▶ TO DO
Take the lines below between the one holding "(∀ (r : BitVec" and the one holding "u.boot.region = r.toNat", inclusive, and copy them exactly. Add nothing.

▶ GIVEN RECORDS
/---

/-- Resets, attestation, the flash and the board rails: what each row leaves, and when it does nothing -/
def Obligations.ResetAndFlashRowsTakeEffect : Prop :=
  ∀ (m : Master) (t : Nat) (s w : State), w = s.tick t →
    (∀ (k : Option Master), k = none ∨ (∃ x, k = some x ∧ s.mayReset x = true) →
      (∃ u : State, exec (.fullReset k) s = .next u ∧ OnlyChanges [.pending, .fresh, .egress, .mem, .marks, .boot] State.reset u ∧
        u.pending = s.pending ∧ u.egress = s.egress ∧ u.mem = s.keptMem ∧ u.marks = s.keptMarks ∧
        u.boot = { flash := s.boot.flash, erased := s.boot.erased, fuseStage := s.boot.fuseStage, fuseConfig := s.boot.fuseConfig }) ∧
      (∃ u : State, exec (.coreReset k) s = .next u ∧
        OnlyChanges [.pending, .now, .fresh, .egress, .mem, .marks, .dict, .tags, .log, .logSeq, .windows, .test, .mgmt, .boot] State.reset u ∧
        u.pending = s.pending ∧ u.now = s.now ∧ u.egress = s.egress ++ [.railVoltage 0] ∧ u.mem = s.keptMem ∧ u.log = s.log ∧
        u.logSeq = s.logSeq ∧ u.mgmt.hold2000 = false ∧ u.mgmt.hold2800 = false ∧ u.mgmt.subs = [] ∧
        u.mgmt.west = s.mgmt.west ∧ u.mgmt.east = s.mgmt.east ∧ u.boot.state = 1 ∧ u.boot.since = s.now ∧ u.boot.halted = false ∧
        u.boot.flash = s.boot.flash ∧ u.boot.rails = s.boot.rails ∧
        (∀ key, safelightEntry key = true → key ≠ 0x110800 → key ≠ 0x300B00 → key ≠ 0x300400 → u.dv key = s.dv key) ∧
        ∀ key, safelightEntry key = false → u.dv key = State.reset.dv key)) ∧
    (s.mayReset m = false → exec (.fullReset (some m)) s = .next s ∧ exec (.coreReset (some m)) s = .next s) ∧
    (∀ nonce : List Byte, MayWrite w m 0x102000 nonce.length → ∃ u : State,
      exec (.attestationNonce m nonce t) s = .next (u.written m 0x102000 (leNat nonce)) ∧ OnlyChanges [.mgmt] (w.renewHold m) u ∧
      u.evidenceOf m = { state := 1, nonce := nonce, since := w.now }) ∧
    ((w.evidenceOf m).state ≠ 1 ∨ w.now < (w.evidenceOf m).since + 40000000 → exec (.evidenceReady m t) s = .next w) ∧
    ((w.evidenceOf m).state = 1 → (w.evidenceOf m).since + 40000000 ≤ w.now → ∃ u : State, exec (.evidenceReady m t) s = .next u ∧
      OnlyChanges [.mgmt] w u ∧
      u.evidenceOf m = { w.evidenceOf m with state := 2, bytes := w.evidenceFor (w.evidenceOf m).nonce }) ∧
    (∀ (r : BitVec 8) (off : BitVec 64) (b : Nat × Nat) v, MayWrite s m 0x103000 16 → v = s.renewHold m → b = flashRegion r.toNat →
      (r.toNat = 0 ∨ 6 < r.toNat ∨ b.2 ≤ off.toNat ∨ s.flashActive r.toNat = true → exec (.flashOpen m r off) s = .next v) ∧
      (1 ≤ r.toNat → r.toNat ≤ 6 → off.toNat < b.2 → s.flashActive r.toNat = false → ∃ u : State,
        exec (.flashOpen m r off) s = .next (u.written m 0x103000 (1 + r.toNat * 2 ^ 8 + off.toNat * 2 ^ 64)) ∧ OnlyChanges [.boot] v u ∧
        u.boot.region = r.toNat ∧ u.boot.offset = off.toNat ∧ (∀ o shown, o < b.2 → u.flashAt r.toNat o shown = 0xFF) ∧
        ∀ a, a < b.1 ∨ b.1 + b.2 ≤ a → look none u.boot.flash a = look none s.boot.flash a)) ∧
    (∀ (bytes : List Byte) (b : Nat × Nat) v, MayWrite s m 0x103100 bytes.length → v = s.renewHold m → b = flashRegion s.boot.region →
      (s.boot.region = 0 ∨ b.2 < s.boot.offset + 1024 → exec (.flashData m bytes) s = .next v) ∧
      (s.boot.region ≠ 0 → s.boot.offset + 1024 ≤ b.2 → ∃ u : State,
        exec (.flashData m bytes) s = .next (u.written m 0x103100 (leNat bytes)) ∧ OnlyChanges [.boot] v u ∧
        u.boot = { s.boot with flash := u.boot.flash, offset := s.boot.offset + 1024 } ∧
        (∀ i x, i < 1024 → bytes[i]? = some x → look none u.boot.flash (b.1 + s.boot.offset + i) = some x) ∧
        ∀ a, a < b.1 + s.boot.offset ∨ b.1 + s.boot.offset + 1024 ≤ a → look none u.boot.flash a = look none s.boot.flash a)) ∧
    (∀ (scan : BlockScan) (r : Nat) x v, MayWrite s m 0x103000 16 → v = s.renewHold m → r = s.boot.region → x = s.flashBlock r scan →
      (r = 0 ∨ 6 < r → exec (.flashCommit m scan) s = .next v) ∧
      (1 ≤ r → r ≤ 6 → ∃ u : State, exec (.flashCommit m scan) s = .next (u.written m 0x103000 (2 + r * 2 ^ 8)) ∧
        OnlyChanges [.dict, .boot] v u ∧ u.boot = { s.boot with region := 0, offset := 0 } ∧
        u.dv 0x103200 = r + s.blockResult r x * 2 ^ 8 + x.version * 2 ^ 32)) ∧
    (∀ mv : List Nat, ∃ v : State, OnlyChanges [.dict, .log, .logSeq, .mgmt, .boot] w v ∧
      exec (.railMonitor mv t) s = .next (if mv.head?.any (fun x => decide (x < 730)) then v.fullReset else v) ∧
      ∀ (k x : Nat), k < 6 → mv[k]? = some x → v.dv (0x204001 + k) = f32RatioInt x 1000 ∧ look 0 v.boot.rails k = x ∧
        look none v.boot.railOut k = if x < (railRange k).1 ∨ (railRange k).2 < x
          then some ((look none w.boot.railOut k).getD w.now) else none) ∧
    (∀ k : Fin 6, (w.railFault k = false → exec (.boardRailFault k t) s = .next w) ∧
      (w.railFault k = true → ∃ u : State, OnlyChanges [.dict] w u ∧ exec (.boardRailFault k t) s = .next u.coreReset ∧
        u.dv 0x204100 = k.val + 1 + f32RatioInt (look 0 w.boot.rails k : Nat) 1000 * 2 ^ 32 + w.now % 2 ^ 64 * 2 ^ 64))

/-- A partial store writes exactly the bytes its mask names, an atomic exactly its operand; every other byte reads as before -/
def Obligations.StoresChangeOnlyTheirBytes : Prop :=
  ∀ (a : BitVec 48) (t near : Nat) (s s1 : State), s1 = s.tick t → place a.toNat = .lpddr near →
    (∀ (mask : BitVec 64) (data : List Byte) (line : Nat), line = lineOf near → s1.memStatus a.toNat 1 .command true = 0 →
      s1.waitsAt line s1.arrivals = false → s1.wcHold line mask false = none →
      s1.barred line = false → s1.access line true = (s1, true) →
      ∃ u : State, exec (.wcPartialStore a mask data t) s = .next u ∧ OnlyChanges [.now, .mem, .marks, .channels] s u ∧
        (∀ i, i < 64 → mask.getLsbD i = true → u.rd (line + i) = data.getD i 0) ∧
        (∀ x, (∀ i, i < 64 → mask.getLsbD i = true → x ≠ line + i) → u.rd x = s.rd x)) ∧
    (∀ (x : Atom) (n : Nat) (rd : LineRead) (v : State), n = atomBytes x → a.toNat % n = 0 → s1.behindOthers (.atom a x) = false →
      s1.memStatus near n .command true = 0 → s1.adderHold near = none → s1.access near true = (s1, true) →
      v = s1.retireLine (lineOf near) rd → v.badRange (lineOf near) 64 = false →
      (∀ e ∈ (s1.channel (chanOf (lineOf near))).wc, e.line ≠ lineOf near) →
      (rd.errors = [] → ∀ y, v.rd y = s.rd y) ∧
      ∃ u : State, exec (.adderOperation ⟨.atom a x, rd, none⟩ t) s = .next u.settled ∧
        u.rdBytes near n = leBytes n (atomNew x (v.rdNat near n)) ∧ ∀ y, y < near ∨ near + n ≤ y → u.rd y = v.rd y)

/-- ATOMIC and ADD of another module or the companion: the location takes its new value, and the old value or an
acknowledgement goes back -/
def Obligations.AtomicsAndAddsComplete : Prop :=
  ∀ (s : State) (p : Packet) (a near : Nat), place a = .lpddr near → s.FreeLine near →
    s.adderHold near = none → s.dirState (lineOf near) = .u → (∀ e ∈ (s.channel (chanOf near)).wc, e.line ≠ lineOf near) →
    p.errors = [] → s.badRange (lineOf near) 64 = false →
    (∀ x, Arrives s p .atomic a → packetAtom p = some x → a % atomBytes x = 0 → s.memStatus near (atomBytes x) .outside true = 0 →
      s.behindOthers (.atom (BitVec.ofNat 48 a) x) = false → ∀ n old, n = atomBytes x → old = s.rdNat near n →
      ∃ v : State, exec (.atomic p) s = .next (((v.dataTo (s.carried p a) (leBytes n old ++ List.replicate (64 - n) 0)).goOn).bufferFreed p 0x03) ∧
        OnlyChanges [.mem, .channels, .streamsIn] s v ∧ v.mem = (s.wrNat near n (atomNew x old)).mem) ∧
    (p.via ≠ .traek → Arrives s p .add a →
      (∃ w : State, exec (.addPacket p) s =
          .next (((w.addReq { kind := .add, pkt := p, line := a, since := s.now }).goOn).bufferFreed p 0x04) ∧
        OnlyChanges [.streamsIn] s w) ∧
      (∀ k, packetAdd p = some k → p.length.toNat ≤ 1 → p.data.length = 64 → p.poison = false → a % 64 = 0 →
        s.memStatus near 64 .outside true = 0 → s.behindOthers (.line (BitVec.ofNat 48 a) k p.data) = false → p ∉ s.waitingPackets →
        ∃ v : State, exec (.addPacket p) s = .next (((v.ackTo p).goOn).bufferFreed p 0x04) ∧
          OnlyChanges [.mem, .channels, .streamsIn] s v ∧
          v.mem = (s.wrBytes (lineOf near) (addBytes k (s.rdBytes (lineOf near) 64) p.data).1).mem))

\---

▶ WRITTEN SOLUTION
    (∀ (r : BitVec 8) (off : BitVec 64) (b : Nat × Nat) v, MayWrite s m 0x103000 16 → v = s.renewHold m → b = flashRegion r.toNat →
      (r.toNat = 0 ∨ 6 < r.toNat ∨ b.2 ≤ off.toNat ∨ s.flashActive r.toNat = true → exec (.flashOpen m r off) s = .next v) ∧
      (1 ≤ r.toNat → r.toNat ≤ 6 → off.toNat < b.2 → s.flashActive r.toNat = false → ∃ u : State,
        exec (.flashOpen m r off) s = .next (u.written m 0x103000 (1 + r.toNat * 2 ^ 8 + off.toNat * 2 ^ 64)) ∧ OnlyChanges [.boot] v u ∧
        u.boot.region = r.toNat ∧ u.boot.offset = off.toNat ∧ (∀ o shown, o < b.2 → u.flashAt r.toNat o shown = 0xFF) ∧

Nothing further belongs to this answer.